Stored entries:
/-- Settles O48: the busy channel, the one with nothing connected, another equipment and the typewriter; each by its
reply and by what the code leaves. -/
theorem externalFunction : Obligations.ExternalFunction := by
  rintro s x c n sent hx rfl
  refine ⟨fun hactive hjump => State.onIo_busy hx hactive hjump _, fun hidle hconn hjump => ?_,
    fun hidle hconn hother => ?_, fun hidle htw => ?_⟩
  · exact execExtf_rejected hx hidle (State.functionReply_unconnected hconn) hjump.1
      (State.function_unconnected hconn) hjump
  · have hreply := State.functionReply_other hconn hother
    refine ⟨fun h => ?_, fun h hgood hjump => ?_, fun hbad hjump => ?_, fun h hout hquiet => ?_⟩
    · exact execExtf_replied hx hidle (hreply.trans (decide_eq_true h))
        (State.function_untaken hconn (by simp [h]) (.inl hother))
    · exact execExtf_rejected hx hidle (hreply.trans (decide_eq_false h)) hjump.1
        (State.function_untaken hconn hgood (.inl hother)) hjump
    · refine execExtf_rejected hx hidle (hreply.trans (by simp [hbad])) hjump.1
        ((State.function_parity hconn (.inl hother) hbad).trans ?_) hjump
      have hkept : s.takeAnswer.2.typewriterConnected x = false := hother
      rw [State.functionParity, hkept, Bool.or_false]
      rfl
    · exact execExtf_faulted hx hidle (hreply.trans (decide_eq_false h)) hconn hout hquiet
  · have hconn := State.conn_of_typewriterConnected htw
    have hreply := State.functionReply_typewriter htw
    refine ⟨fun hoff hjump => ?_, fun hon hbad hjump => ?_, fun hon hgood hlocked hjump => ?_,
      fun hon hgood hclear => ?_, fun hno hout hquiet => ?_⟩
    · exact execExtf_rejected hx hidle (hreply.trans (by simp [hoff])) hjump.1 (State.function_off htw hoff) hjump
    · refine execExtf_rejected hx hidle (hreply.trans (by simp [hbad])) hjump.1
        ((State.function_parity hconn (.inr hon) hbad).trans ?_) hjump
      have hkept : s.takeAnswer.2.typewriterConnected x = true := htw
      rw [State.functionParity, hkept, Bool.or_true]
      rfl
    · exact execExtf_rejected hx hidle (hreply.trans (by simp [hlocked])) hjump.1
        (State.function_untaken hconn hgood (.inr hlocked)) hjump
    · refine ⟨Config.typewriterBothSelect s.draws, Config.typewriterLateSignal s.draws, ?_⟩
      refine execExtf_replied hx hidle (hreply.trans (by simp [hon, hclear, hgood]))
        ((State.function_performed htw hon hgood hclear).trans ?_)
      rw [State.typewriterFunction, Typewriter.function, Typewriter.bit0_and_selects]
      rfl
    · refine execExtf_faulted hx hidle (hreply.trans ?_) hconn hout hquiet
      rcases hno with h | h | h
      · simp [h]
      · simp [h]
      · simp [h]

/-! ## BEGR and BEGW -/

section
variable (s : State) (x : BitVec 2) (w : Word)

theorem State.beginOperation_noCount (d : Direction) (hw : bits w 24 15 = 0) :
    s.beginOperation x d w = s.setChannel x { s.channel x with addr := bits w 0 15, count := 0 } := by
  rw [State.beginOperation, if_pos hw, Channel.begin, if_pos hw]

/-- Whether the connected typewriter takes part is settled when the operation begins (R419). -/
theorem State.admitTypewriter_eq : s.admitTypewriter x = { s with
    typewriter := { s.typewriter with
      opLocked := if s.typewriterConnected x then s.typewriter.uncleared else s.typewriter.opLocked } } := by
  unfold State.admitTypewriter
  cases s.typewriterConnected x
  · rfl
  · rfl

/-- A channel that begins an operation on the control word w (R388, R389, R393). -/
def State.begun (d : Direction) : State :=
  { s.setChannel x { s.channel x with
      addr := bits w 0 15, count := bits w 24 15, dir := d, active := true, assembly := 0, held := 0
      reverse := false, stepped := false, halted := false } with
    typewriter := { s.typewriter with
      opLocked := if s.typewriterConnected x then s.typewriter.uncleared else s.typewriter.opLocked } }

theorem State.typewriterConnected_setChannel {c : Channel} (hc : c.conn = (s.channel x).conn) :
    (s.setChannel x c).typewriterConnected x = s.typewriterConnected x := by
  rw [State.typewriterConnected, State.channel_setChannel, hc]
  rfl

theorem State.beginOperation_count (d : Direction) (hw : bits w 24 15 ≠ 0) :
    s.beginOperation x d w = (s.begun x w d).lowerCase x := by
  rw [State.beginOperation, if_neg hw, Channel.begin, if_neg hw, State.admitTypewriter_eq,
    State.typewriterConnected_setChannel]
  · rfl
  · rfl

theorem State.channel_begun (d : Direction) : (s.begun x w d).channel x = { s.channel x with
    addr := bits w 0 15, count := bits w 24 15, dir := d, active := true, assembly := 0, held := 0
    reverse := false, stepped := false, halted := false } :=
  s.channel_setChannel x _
==
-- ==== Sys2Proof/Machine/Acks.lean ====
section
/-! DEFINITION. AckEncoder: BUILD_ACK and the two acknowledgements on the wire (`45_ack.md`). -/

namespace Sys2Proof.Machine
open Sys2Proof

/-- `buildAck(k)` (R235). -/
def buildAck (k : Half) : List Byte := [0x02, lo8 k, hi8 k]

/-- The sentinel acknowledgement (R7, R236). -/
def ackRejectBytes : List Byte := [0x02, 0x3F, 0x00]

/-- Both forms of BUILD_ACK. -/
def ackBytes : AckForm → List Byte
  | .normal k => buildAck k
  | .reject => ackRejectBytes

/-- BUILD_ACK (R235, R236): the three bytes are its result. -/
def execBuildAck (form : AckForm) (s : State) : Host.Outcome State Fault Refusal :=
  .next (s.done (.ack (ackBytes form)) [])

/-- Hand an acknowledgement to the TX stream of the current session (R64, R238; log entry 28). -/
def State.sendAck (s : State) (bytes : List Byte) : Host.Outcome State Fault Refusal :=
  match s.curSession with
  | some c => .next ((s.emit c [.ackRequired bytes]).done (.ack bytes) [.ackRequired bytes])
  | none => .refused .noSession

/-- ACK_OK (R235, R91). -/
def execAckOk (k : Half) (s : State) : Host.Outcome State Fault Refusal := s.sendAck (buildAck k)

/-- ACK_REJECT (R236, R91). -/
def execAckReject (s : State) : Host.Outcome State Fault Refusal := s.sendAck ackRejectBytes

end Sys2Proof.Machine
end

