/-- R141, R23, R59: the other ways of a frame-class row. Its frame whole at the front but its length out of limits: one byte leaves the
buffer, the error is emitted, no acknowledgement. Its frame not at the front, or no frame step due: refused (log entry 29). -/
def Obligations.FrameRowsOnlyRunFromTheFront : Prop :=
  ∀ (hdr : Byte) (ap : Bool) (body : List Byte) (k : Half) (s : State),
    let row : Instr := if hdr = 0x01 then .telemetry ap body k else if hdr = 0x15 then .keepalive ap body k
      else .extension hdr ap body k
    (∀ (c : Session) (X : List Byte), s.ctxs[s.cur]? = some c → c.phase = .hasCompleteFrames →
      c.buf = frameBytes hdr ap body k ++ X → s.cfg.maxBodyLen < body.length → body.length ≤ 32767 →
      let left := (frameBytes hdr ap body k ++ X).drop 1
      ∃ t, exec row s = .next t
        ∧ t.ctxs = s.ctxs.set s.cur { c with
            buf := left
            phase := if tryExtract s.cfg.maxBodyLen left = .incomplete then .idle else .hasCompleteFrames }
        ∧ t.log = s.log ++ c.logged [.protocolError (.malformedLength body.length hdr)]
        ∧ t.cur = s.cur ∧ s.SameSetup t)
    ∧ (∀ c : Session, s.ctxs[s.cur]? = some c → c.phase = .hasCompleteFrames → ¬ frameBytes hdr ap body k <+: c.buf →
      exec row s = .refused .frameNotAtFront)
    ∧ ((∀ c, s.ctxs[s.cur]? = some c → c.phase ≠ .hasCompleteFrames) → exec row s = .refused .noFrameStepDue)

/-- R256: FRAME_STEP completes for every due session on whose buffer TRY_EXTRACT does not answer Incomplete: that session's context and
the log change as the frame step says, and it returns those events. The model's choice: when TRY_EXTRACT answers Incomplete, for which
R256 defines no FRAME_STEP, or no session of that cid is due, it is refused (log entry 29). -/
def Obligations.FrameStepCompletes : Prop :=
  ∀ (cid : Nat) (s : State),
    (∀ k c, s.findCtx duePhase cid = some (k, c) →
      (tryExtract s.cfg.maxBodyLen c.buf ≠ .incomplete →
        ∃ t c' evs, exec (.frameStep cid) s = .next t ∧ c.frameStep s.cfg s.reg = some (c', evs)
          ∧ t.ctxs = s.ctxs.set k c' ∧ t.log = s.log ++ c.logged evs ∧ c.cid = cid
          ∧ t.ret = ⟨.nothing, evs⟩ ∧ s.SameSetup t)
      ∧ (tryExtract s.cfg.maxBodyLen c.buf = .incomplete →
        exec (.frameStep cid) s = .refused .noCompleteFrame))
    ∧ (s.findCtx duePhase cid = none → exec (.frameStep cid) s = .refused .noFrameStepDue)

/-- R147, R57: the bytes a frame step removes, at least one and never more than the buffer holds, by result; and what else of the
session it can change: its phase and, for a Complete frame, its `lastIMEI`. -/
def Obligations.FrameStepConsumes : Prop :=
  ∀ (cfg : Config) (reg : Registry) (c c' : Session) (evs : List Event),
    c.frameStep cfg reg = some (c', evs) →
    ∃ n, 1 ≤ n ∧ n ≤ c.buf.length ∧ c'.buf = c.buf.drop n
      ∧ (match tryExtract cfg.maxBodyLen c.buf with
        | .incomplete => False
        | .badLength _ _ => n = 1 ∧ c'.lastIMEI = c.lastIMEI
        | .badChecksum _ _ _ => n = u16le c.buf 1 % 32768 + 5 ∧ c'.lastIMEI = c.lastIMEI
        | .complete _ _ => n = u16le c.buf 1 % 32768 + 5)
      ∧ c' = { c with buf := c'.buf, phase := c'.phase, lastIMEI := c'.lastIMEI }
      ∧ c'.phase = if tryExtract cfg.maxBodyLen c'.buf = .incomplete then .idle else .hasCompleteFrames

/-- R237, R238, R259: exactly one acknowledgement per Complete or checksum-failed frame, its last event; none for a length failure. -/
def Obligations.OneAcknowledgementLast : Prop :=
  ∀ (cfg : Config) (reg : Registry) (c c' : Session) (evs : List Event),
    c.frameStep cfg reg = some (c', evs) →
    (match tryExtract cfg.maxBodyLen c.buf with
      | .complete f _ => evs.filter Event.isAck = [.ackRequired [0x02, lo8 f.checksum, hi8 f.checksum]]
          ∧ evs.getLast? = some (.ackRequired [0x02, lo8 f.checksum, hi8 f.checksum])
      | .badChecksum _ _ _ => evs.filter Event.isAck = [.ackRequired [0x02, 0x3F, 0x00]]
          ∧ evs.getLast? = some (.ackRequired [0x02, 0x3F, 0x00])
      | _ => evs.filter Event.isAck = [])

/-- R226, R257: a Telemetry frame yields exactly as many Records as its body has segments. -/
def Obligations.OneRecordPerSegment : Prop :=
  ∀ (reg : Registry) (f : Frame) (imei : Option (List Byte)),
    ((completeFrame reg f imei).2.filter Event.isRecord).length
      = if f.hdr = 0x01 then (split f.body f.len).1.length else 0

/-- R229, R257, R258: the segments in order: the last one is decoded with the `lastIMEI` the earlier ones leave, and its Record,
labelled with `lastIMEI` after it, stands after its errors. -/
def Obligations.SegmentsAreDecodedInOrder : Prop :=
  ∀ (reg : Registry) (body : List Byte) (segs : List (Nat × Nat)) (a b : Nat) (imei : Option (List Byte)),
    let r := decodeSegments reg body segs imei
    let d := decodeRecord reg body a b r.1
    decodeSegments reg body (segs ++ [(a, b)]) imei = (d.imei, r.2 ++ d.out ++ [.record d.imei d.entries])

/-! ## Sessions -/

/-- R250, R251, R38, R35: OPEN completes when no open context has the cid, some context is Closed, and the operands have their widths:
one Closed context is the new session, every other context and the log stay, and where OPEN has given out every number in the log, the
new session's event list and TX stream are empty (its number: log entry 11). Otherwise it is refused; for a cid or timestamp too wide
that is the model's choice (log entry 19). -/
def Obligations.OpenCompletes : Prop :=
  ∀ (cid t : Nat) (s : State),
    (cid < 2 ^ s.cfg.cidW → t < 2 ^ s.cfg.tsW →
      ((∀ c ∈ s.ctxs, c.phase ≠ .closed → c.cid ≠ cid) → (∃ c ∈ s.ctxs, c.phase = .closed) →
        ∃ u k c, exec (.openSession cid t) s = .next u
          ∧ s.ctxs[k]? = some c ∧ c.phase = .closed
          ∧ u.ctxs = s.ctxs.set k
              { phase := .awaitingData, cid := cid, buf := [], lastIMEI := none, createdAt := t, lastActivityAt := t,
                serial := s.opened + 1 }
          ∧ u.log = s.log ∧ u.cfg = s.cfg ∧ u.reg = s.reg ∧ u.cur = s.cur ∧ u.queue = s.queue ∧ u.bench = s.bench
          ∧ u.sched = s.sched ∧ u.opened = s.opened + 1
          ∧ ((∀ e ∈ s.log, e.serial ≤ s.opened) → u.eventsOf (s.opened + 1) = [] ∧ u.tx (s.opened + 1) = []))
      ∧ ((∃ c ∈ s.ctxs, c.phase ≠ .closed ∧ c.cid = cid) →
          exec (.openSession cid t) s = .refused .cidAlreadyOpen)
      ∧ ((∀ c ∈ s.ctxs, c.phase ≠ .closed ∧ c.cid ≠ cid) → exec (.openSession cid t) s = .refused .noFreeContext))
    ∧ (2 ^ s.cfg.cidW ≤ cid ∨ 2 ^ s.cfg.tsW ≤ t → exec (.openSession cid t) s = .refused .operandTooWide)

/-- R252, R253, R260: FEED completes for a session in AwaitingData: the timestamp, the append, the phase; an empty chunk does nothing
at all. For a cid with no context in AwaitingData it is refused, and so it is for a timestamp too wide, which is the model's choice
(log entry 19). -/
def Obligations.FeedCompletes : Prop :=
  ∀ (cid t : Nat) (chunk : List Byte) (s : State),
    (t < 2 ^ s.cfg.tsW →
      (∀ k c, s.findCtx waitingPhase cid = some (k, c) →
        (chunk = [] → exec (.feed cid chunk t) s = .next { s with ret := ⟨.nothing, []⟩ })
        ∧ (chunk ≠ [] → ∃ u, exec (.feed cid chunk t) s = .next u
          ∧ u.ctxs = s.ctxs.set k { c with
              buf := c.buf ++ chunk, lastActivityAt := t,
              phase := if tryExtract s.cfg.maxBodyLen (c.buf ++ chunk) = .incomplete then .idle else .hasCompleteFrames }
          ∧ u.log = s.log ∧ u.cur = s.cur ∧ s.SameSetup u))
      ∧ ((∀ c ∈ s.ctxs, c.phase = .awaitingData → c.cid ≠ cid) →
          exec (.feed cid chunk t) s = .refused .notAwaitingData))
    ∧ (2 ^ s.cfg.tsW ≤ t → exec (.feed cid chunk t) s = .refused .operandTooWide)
--
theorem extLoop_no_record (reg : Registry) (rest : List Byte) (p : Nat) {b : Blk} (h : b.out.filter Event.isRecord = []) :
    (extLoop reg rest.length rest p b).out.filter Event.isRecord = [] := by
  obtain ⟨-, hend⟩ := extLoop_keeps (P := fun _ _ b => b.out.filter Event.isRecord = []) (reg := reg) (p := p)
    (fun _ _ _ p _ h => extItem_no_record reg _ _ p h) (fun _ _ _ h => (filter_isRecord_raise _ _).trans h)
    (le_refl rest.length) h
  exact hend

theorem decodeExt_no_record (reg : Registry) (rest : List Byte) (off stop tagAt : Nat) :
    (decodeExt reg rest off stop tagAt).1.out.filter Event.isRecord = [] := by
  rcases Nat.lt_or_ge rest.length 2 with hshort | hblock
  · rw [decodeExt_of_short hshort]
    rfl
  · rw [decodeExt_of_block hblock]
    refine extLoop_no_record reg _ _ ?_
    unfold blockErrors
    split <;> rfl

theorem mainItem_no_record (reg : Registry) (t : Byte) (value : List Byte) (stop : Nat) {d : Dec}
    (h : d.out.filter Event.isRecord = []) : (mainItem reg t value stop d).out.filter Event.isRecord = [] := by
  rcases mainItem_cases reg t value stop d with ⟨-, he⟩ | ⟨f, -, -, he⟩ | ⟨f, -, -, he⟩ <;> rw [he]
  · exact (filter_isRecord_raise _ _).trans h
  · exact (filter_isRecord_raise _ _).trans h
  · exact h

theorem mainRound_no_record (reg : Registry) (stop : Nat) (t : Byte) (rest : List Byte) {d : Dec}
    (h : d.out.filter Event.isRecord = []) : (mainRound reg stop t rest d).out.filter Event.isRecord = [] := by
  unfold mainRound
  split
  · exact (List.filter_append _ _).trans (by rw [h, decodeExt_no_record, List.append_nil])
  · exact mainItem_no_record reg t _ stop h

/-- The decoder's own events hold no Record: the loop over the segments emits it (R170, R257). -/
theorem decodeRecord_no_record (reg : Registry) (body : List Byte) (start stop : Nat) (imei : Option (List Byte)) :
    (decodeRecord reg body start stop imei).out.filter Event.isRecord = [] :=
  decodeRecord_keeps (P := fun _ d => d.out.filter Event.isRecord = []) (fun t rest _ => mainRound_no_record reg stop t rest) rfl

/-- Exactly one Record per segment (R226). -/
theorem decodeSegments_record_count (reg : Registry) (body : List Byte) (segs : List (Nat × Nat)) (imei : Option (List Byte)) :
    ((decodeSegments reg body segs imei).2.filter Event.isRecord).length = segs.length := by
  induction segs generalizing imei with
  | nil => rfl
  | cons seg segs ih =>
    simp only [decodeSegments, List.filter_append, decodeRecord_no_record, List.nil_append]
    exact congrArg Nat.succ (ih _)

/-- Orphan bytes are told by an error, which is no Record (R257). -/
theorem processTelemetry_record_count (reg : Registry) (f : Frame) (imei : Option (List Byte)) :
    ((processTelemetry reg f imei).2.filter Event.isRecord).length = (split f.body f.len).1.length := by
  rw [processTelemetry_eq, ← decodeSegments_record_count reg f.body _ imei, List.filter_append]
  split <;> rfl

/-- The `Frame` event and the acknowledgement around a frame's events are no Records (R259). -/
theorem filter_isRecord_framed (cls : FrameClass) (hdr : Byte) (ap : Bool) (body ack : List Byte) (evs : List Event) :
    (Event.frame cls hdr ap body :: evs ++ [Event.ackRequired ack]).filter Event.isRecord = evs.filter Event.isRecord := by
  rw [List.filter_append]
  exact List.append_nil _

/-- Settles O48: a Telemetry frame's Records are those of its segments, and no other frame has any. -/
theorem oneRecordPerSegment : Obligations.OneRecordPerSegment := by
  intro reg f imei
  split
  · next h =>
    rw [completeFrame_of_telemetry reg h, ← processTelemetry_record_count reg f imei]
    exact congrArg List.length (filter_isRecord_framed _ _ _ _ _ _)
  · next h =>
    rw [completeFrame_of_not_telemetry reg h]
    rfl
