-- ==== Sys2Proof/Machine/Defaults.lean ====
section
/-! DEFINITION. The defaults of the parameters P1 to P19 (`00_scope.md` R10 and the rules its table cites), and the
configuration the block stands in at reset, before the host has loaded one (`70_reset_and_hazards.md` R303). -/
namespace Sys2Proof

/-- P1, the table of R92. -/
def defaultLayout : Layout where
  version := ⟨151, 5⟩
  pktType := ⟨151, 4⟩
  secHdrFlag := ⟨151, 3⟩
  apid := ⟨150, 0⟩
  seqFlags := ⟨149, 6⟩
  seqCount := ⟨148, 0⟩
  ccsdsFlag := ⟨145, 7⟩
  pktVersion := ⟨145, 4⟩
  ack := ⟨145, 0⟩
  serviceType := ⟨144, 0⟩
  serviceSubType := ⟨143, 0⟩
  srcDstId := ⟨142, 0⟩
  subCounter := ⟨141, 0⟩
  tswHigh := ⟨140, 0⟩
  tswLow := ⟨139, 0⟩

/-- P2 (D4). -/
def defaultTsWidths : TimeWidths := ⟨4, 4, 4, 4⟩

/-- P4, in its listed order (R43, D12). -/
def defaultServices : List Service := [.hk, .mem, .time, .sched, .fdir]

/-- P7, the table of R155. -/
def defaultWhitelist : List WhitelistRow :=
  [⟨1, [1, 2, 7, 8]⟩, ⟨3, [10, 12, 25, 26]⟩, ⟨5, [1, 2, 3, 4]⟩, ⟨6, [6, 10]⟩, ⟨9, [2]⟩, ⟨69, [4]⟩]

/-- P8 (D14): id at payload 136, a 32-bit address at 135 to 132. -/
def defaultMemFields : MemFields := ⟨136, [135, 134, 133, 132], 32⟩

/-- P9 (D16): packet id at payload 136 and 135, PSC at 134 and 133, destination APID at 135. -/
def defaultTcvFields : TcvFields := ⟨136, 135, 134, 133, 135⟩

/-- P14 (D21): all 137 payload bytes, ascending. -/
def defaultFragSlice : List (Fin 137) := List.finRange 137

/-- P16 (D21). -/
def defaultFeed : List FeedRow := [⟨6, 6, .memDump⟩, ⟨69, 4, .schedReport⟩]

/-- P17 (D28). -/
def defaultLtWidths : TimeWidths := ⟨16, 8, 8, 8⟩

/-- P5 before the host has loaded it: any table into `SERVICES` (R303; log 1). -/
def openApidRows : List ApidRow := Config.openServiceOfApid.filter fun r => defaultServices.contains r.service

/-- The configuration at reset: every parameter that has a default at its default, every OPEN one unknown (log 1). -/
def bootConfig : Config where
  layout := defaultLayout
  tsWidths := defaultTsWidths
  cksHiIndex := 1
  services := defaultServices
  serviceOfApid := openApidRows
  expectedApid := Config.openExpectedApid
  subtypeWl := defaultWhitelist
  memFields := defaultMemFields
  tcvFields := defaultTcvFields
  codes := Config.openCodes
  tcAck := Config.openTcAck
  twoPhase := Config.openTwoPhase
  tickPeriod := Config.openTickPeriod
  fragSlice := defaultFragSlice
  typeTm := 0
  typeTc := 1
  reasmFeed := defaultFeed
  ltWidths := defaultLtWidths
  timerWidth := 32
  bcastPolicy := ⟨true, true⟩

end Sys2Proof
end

_What this task involves_.
All lines above from the one containing "rw [processTelemetry_eq, ←" to the one containing "Records (R259). -/" must be repeated exactly, both lines included, and no others.

_Output of the task_.
  rw [processTelemetry_eq, ← decodeSegments_record_count reg f.body _ imei, List.filter_append]
  split <;> rfl

/-- The `Frame` event and the acknowledgement around a frame's events are no Records (R259). -/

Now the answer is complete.